Creating the show helped me realize that though writing will always be a part of my core being, filmmaking—particularly documentary filmmaking exploring why it is that artists are compelled to create—was a passion I needed to pursue. So David and I founded our production company, Salt & Sugar Productions. Since 2017 we have produced, directed, filmed, and edited eight artist documentary films: five short, two long-form, and one feature-length.
I know that with COVID, production on your documentaries through Salt & Sugar Productions was on hold. However, you’ve been able to work on and finish your film about Lew French. Can you tell us what’s going on with it and what’s ahead?

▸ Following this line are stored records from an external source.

/-- R63, R407 to R426: DMA channels, timers, counters, windows and the fetch of a capture memory. The model's own
readings in its clauses: log entries 66 (LOST), 65 (order of checks and moves), 156 (a transfer stopped by a
power-down) and 157 (turns of the channels). -/
def Obligations.DmaAndCounters : Prop := ∀ (s : State),
  (∀ c : BitVec 4, Live s → s.dmaTakes = true → (s.chanAt c.toNat).free = true → (s.chanAt c.toNat).trig ≠ 0 →
    ∃ t, Completes (.dmaStart c) s t ∧ (t.chanAt c.toNat).st = .armed ∧ (t.chanAt c.toNat).err = 0
      ∧ (t.chanAt c.toNat).next = (s.chanAt c.toNat).head ∧ (∀ k, k ≠ c.toNat → t.chanAt k = s.chanAt k)
      ∧ t.sram = s.sram ∧ t.irq = s.irq)
  ∧ (∀ c : BitVec 4, Live s → s.dmaTakes = true → (s.chanAt c.toNat).free = true → (s.chanAt c.toNat).trig = 0 →
    s.sramBad = [] → s.sramSoft = [] → descOk (s.chanAt c.toNat).head.toNat = true → (s.descAt (s.chanAt c.toNat).head.toNat).protOk = true →
    (s.descAt (s.chanAt c.toNat).head.toNat).alignOk = true → s.pd 86 = true →
    ∃ t, Completes (.dmaStart c) s t ∧ (t.chanAt c.toNat).st = .running ∧ (t.chanAt c.toNat).last = (s.chanAt c.toNat).head
      ∧ (t.chanAt c.toNat).desc = some (s.descAt (s.chanAt c.toNat).head.toNat) ∧ t.sram = s.sram)
  ∧ (∀ c : BitVec 4, Live s → (s.chanAt c.toNat).free = false → Completes (.dmaStart c) s s)
  ∧ (∀ c : BitVec 4, Live s → s.dmaTakes = true → (s.chanAt c.toNat).st = .armed → (s.chanAt c.toNat).desc = none → s.sramBad = [] → s.sramSoft = [] →
    ∃ t, Completes (.dmaAbort c) s t ∧ (t.chanAt c.toNat).st = .error ∧ (t.chanAt c.toNat).err = 1
      ∧ (t.chanAt c.toNat).resid = BitVec.ofNat 24 (s.descAt (s.chanAt c.toNat).next.toNat).n
      ∧ (t.chanAt c.toNat).errf = true ∧ (t.chanAt c.toNat).pending = false ∧ t.sram = s.sram
      ∧ (t.irq.dma = (s.irq.dma || (s.chanAt c.toNat).irqEn)))
  ∧ (∀ c : BitVec 4, Live s → s.dmaAwake = true → (s.chanAt c.toNat).trig ≠ 0 → (s.chanAt c.toNat).st = .running →
    (s.chanAt c.toNat).pending = true → ∃ t, Completes (.dmaTrigger c) s t
      ∧ t.chanAt c.toNat = { s.chanAt c.toNat with overrun := true } ∧ { t with dma := s.dma } = s)
  ∧ (∀ c : BitVec 4, Live s → s.dmaAwake = true → (s.chanAt c.toNat).trig ≠ 0 → (s.chanAt c.toNat).st = .running →
    (s.chanAt c.toNat).pending = false → ∃ t, Completes (.dmaTrigger c) s t
      ∧ t.chanAt c.toNat = { s.chanAt c.toNat with pending := true } ∧ { t with dma := s.dma } = s)
  ∧ (∀ (c : BitVec 4) (d : Desc), Live s → s.dmaAwake = true → (s.chanAt c.toNat).st = .running →
    (s.chanAt c.toNat).desc = some d → d.mode = 2 → s.sramBad = [] → s.sramSoft = [] → d.wb = false → (s.chanAt c.toNat).moved = 0 → s.dmaOthers c.toNat = [] → s.dmaDiffer d 0 = some 0 →
    ∃ t, Completes (.dmaDescriptorComplete c) s t ∧ (t.chanAt c.toNat).st = .error ∧ (t.chanAt c.toNat).err = 6
      ∧ (t.chanAt c.toNat).resid = BitVec.ofNat 24 d.n ∧ t.sram = s.sram)
  ∧ (∀ (c : BitVec 4) (d : Desc), Live s → s.dmaAwake = true → (s.chanAt c.toNat).st = .running →
    (s.chanAt c.toNat).desc = some d → d.mode = 1 → d.n = 4 → d.wb = false → d.dstFix = false → s.sramBad = [] → s.sramSoft = [] →
    d.protOk = true → (s.chanAt c.toNat).moved = 0 → s.dmaOthers c.toNat = [] → (s.chanAt c.toNat).trig = 0 → s.triggered 2 c.toNat = [] →
    (∀ k, winToSram ((s.chanAt c.toNat).last.toNat + 0x10) ≤ k → k < winToSram ((s.chanAt c.toNat).last.toNat + 0x10) + 4 →
      (k < winToSram d.to_ ∨ winToSram d.to_ + 4 ≤ k) ∧ s.sramByte k = 1) →
    ∃ t, Completes (.dmaDescriptorComplete c) s t ∧ (t.chanAt c.toNat).st = .done ∧ (t.chanAt c.toNat).donef = true
      ∧ w32At (t.sramRead (winToSram d.to_) 4) 0 = d.src
      ∧ (∀ k, k < winToSram d.to_ ∨ winToSram d.to_ + 4 ≤ k → t.sramByte k = s.sramByte k))
  ∧ (∀ (c : BitVec 4) (d e : Desc) (k : Nat), Live s → s.dmaAwake = true → (s.chanAt c.toNat).st = .running →
    (s.chanAt c.toNat).desc = some d → d.mode = 2 → s.sramBad = [] → s.sramSoft = [] → d.wb = false → (s.chanAt c.toNat).moved = 0 →
    s.dmaDiffer d 0 = some 0 → s.dmaOthers c.toNat = [k] → (s.chanAt k).desc = some e → e.mode = 1 → (s.chanAt k).moved = 0 →
    ∃ t, Completes (.dmaDescriptorComplete c) s t ∧ (t.chanAt c.toNat).st = .error ∧ (t.chanAt k).st = .running
      ∧ (t.chanAt k).desc = some e ∧ (t.chanAt k).moved ≤ e.n ∧ t.dma.turn = BitVec.ofNat 4 (c.toNat + 1))
  ∧ (Live s → s.dmaTakes = true → ∃ t, Completes .dmaFenceRead s t ∧ t.spi.rdata = 0 ∧ { t with spi := s.spi } = s)
  ∧ (∀ c : BitVec 4, Live s → s.dmaAwake = true → (s.chanAt c.toNat).st = .cmd → (s.chanAt c.toNat).xfer = none →
    Completes (.dmaCommandTransferDone c) s s)
  ∧ (∀ (c : BitVec 4) (x : Xfer) (e : Exec), Live s → s.dmaAwake = true → (s.chanAt c.toNat).st = .cmd →
    (s.chanAt c.toNat).xfer = some x → s.mbx.exec = some e → e.ch = c.toNat → e.hseq = none →
    ∃ t, Answers (.dmaCommandTransferDone c) e.op.toNat .ok e.payload s t
      ∧ t.chanAt c.toNat = { s.chanAt c.toNat with st := .idle, err := 0, resid := 0, xfer := none }
      ∧ (∀ k, k ≠ c.toNat → t.chanAt k = s.chanAt k) ∧ t.mbx = { s.mbx with exec := none }
      ∧ t.sram = (s.sramWrite (winToSram x.addr) (s.xferData x)).sram ∧ t.rx = s.rx ∧ t.core = s.core)
  ∧ (∀ k : BitVec 3, Live s → s.dmaTakes = true → ∃ t, Completes (.timerStart k) s t
    ∧ t.timerAt k.toNat = { s.timerAt k.toNat with run := true } ∧ { t with dma := s.dma } = s)
  ∧ (∀ k : BitVec 3, Live s → s.dmaAwake = true → (s.timerAt k.toNat).run = true → s.triggered 1 k.toNat = [] →
    (∀ p ∈ s.dma.cnts, p.2.source ≠ 0x71) → ∃ t, Completes (.timerTick k) s t
      ∧ (t.timerAt k.toNat).run = !(s.timerAt k.toNat).oneshot ∧ { t with dma := s.dma } = s)
  ∧ (∀ (c src i f : W16) (n : Nat), Takes 0x0F01 s → c.toNat < 4096 → f.toNat ≤ 1 → sourceSize src.toNat = some n → i.toNat < n →
    (c.toNat % 2 = 1 → f = 0 ∧ (s.cntAt (c.toNat - 1)).chain = false) →
    ∃ t, Answers (.cntAssign c src i (BitVec.ofNat 8 f.toNat)) 0x0F01 .ok [] s t
      ∧ t.cntAt c.toNat = { source := BitVec.ofNat 15 src.toNat, index := i, chain := f == 1 } ∧ { t with dma := s.dma } = s
      ∧ (f = 1 → (t.cntAt (c.toNat + 1)).source = 0)
      ∧ ((s.cntAt c.toNat).chain ≠ (f == 1) → t.cntAt (c.toNat + 1) = {})
      ∧ (∀ k, k ≠ c.toNat → (k ≠ c.toNat + 1 ∨ ((s.cntAt c.toNat).chain = false ∧ f = 0)) → t.cntAt k = s.cntAt k))
  ∧ (∀ (c src i : W16) (n : Nat), Takes 0x0F01 s → c.toNat < 4096 → c.toNat % 2 = 1 → sourceSize src.toNat = some n → i.toNat < n →
    (s.cntAt (c.toNat - 1)).chain = true → Answers (.cntAssign c src i 0) 0x0F01 .busy [] s s
      ∧ Answers (.cntAssign c src i 1) 0x0F01 .range [] s s)
  ∧ (∀ (k : Byte) (c ms : W16), Takes 0x0F02 s → (k = 0 ∧ c.toNat < 1024 ∨ k = 1 ∧ c.toNat < 16) → ms.toNat ≤ 1000 →
    ∃ t, Answers (.cntWindowConfig k c ms) 0x0F02 .ok [] s t
      ∧ t.winAt (winIndex k.toNat c.toNat) = { ms := ms, notify := ms != 0 }
      ∧ (∀ j, j ≠ winIndex k.toNat c.toNat → t.winAt j = s.winAt j) ∧ { t with dma := s.dma } = s)
  ∧ (∀ (k : Byte) (c : W16) (w : Window), Takes 0x0F03 s → (k = 0 ∧ c.toNat < 1024 ∨ k = 1 ∧ c.toNat < 16) →
    s.winAt (winIndex k.toNat c.toNat) = w →
    ∃ t, Answers (.cntWindowRead k c) 0x0F03 .ok (le64 w.resOctets ++ le64 w.resFrames ++ le16 w.ms ++ le32 w.seq) s t
      ∧ t.winAt (winIndex k.toNat c.toNat) = { w with notify := w.ms != 0 } ∧ { t with dma := s.dma } = s)
  ∧ (∀ (c : BitVec 12) (v : W32) (b : Bool), Live s → s.dmaTakes = true →
    (s.carriesInto c.toNat = false ∨ (b = false ∧ (s.cntAt c.toNat).source ≠ 0x70)) →
    ∃ t, Completes (.cntValWrite c v b) s t ∧ t.cntAt c.toNat = { s.cntAt c.toNat with
        val := v
        lost := (s.cntAt c.toNat).lost || (b && (s.cntAt c.toNat).source != 0) || (s.cntAt c.toNat).source == 0x70 }
      ∧ (∀ k, k ≠ c.toNat → t.cntAt k = s.cntAt k) ∧ { t with dma := s.dma } = s)
  ∧ (∀ (c : BitVec 12) (v : W32), Live s → s.dmaTakes = true → s.carriesInto c.toNat = true →
    ∃ t, Completes (.cntValWrite c v true) s t ∧ t.cntAt c.toNat = { s.cntAt c.toNat with val := v, lost := true }
      ∧ (t.cntAt (c.toNat - 1)).carry = true ∧ (t.cntAt (c.toNat - 1)).val.toNat < (s.cntAt (c.toNat - 1)).val.toNat
      ∧ (∀ k, k ≠ c.toNat → k ≠ c.toNat - 1 → t.cntAt k = s.cntAt k) ∧ { t with dma := s.dma, free := s.free } = s)
  ∧ (∀ c : BitVec 12, Live s → s.dmaAwake = true → (s.cntAt c.toNat).val = BitVec.allOnes 32 → (s.cntAt c.toNat).source ≠ 0 →
    (s.cntAt c.toNat).chain = false → ∃ t, Completes (.counterWrap c) s t ∧ (t.cntAt c.toNat).val = 0
      ∧ (t.cntAt c.toNat).ovf = true ∧ t.irq.cnt = (s.irq.cnt || s.dma.ovfIe))
  ∧ (∀ (k : BitVec 1) (c : BitVec 10), Live s → s.dmaAwake = true → (s.winAt (winIndex k.toNat c.toNat)).ms = 0 →
    Completes (.counterWindowEnd k c) s s)
  ∧ (∀ (k : BitVec 1) (c : BitVec 10), Live s → s.dmaAwake = true → (s.winAt (winIndex k.toNat c.toNat)).ms ≠ 0 → TakesEvents s →
    (s.winAt (winIndex k.toNat c.toNat)).notify = true → ∃ t, Completes (.counterWindowEnd k c) s t
      ∧ (t.winAt (winIndex k.toNat c.toNat)).resOctets = (s.winAt (winIndex k.toNat c.toNat)).octets
      ∧ (t.winAt (winIndex k.toNat c.toNat)).octets = 0 ∧ (t.winAt (winIndex k.toNat c.toNat)).frames = 0
      ∧ (t.winAt (winIndex k.toNat c.toNat)).seq = (s.winAt (winIndex k.toNat c.toNat)).seq + 1
      ∧ (t.winAt (winIndex k.toNat c.toNat)).notify = false
      ∧ Queued 0x8F01 ([u8 k.toNat] ++ leN 2 c.toNat ++ le32 ((s.winAt (winIndex k.toNat c.toNat)).seq + 1)) t)
  ∧ (∀ (lane d : Byte) (a : W32), Takes 0x010C s → lane.toNat < 16 → d.toNat < 16 → s.rxOn lane.toNat = true →
    bufOk a 65536 = true → (s.chanAt d.toNat).free = true →
    ∃ t, Completes (.laneCaptureFetch lane d a) s t ∧ (t.chanAt d.toNat).st = .cmd
      ∧ (t.chanAt d.toNat).xfer = some ⟨.capture lane.toNat, a.toNat, 65536⟩
      ∧ t.mbx = { s.mbx with exec := some { op := 0x010C, ch := d.toNat, payload := [] } }
      ∧ { t with dma := s.dma, mbx := s.mbx } = s)
  ∧ (∀ (lane d : Byte) (a : W32), Takes 0x010C s → lane.toNat < 16 → d.toNat < 16 → s.rxOn lane.toNat = true →
    bufOk a 65536 = true → (s.chanAt d.toNat).free = false → Answers (.laneCaptureFetch lane d a) 0x010C .busy [] s s)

Our film about Lew French, called The Power of Stone, has been our most ambitious project to date. We estimate the pandemic set us back at least a year, but not for the reasons people might think. We were actually finished filming in early 2020, aside from some pick-up shots. It was the emotional toll of the pandemic, along with my father-in-law’s illness and subsequent death, that kept us away from editing. All of that, plus scrambling to take on remote projects to pay the bills, and yeah, I’m pretty sure we didn’t even THINK about the project for a good eight or nine months. Once we got back to it, though, we managed to bring it home, and we are really, really pleased with the end result. We have just begun submitting it to festivals with the ultimate goal of distribution. As for what’s next? We’ve already begun filming our next, even more ambitious (or as I like to say, amBITCHous) project to date, about world-renowned artist Masami Teraoka.
Finally, we talked about your newfound hobby of making chocolates. I know from your Instagram that that’s still ongoing. What have you learned by pursuing this new artistic avenue? Where do you get your flavor combination ideas? Tell us everything!
I do love making chocolate bon bons. Every step of the process is interesting and challenging and fun, from conceiving of the designs and flavors to painting the molds, filling them with goodness, improving my technique so that there’s a little less chocolate all over the place when I’m done, and finally, cracking them out of the shell. I enjoy photographing them and sharing those pics (on my Instagram page @barbarellaf) just as much as I enjoy making them and sharing them with friends and family.
The best lesson in all of this has been that I am capable of learning something new and allowing myself to fail until I get better. I didn’t realize I was capable of that part, the “what a mess that was, but let’s try again anyway” part. From the process I’ve learned patience and precision. More importantly, I’ve learned that it’s never too late to follow a new passion.
Please share absolutely anything else you’d like to talk about or promote!
As our documentary work continues to ramp up, I’ll be sharing more on our Instagram and Facebook pages, so if people are interested, I invite them to follow @saltandsugarproductions.
Thanks, Barbarella, for sharing so much more about your early work as well as what you’re doing now and what’s ahead. Make sure you follow her and her company on Instagram. And, dear readers, I can attest that her chocolates are as good as they look! We wish you all the best, Barb!
And that’s a wrap on these LifeBeat follow-ups! Thanks so much AGAIN to all my guests who shared more about their lives and work as they continue to move forward with purpose.